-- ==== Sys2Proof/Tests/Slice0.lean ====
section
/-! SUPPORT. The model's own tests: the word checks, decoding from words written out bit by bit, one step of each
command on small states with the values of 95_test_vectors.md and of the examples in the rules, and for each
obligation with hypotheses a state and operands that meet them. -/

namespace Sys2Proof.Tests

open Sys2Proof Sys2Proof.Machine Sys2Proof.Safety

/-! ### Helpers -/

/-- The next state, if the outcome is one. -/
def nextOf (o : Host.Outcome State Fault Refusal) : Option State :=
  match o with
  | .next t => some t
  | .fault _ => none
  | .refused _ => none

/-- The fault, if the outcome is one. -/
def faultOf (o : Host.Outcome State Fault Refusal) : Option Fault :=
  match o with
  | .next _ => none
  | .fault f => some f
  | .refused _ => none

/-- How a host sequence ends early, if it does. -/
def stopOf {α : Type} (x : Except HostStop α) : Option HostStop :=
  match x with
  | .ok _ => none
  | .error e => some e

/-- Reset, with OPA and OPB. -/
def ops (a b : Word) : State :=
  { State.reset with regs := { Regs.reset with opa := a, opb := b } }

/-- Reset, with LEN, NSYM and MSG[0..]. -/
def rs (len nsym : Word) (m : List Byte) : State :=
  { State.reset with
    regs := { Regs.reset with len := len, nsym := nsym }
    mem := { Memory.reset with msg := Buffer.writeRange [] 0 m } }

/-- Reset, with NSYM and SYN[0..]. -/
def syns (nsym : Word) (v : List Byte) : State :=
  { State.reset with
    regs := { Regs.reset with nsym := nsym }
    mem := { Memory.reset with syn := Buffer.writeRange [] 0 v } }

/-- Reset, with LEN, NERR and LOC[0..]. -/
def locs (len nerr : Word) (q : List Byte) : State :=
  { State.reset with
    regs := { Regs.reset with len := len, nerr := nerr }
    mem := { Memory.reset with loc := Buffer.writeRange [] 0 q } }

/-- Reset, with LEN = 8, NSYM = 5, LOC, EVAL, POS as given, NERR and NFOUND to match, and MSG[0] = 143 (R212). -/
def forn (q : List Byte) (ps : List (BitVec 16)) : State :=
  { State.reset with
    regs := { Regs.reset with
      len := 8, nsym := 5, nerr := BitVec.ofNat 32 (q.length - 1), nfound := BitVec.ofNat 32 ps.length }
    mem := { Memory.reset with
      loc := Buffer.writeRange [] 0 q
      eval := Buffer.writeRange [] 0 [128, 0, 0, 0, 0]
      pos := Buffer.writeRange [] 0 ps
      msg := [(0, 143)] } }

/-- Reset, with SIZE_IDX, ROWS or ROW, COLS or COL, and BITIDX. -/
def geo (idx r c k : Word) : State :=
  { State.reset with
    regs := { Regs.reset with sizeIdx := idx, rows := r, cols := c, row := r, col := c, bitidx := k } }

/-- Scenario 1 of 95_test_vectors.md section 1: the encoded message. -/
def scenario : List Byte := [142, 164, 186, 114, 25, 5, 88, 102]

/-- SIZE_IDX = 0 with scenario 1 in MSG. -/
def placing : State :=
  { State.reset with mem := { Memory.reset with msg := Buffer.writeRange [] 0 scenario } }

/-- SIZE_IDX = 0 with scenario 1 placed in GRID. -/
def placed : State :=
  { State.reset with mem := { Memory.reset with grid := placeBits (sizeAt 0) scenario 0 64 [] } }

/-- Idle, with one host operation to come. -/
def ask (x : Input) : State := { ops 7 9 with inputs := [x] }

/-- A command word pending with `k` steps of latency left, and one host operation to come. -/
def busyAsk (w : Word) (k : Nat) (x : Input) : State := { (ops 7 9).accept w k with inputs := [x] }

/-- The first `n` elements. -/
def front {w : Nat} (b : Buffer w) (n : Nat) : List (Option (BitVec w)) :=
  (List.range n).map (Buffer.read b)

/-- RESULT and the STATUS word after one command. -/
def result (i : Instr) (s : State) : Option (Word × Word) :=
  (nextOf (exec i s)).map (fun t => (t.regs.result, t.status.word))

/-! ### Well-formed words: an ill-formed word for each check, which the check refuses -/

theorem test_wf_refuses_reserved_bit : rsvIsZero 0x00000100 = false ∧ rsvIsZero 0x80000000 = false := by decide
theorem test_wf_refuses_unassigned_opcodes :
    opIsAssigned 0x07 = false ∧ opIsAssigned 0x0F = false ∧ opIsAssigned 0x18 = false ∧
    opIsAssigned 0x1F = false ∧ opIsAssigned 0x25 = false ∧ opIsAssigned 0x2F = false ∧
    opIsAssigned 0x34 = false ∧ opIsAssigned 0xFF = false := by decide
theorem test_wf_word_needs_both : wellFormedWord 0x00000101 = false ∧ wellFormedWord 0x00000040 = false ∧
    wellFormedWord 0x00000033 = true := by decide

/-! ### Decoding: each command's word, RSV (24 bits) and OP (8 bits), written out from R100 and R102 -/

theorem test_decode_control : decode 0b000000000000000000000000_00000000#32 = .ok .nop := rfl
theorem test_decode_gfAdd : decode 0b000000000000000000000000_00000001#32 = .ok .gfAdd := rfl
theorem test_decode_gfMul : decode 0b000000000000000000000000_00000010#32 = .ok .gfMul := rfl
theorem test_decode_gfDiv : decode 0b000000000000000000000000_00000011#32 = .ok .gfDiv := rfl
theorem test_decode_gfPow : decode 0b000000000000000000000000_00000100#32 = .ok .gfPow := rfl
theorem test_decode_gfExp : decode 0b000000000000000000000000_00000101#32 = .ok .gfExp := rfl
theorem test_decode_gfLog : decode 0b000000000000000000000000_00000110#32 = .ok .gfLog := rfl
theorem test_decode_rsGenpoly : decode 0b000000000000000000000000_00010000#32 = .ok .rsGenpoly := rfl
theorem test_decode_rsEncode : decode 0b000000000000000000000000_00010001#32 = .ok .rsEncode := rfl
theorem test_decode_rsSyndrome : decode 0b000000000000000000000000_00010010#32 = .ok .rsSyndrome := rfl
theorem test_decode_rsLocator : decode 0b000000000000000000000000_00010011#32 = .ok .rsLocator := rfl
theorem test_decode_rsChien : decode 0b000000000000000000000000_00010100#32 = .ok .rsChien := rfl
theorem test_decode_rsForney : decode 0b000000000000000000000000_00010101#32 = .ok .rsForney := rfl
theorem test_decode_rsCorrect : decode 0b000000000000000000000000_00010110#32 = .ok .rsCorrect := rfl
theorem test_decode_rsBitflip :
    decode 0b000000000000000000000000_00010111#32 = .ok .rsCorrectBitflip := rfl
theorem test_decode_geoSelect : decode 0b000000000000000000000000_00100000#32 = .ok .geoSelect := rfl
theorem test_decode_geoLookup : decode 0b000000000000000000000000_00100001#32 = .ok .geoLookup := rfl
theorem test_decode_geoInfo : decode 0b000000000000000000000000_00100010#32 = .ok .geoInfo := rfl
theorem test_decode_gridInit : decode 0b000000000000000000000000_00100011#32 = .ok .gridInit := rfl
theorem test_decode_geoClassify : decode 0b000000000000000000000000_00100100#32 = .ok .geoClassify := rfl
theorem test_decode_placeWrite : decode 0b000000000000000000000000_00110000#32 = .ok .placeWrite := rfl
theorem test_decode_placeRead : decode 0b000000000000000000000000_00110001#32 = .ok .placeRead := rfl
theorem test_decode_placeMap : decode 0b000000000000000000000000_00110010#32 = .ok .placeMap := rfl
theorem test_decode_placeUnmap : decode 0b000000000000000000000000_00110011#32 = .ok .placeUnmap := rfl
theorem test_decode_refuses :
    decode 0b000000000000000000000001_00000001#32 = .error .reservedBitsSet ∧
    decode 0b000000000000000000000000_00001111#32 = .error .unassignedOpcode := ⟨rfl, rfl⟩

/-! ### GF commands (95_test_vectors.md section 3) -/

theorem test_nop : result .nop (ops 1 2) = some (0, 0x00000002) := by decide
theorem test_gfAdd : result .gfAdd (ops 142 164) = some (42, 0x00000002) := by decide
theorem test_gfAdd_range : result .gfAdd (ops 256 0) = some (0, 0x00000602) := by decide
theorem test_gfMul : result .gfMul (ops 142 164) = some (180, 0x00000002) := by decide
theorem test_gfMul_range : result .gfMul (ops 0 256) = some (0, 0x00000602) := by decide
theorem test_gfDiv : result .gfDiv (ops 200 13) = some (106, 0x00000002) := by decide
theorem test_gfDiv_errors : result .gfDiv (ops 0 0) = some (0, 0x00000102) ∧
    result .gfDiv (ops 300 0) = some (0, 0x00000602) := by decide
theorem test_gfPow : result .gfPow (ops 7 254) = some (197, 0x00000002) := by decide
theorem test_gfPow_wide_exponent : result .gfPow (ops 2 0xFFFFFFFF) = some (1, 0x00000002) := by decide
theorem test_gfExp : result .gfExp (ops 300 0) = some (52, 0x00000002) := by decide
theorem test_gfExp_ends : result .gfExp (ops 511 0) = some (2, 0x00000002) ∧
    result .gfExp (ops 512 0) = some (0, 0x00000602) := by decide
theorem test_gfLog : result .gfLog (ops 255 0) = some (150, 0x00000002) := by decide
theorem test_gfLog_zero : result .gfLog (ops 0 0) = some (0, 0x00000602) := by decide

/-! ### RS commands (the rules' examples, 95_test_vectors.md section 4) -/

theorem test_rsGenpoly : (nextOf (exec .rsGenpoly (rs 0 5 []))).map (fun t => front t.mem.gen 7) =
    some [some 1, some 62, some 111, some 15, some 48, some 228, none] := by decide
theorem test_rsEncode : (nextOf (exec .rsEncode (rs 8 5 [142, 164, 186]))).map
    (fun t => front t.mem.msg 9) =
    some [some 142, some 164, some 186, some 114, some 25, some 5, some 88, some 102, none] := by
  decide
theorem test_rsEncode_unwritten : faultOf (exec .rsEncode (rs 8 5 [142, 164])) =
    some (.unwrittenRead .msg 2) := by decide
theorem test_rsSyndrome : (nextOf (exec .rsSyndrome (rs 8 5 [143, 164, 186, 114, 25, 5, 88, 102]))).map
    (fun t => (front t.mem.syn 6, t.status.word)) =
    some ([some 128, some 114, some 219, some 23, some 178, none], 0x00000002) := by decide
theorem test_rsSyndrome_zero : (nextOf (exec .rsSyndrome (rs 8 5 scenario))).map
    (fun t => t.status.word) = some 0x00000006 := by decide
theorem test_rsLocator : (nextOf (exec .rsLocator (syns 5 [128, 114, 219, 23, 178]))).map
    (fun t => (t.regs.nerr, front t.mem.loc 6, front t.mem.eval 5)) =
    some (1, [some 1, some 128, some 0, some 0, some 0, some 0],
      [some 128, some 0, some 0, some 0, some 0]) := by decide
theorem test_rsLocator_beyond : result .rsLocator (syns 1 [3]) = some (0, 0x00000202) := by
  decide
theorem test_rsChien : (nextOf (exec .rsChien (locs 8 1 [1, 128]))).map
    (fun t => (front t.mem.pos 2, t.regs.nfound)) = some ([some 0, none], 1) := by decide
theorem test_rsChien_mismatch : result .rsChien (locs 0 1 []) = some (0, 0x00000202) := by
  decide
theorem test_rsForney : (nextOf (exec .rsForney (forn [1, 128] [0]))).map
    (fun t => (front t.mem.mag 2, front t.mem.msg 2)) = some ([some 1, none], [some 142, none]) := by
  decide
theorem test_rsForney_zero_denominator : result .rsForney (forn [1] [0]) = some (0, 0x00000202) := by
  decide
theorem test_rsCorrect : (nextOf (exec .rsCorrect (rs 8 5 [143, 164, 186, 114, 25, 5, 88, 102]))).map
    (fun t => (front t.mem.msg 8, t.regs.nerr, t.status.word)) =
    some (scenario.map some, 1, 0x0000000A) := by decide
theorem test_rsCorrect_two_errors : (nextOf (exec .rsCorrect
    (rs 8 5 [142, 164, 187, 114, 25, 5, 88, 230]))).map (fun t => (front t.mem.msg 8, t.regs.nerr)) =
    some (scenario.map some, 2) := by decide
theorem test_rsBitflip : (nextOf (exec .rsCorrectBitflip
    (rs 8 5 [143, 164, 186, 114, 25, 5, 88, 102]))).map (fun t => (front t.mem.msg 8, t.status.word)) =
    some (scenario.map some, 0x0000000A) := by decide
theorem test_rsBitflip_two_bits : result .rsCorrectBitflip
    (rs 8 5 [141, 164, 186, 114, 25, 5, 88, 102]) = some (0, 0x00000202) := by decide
▬▬▬
Those lines above that contain the string "inputs" should be returned.

**WRITTEN SOLUTION**
def ask (x : Input) : State := { ops 7 9 with inputs := [x] }
def busyAsk (w : Word) (k : Nat) (x : Input) : State := { (ops 7 9).accept w k with inputs := [x] }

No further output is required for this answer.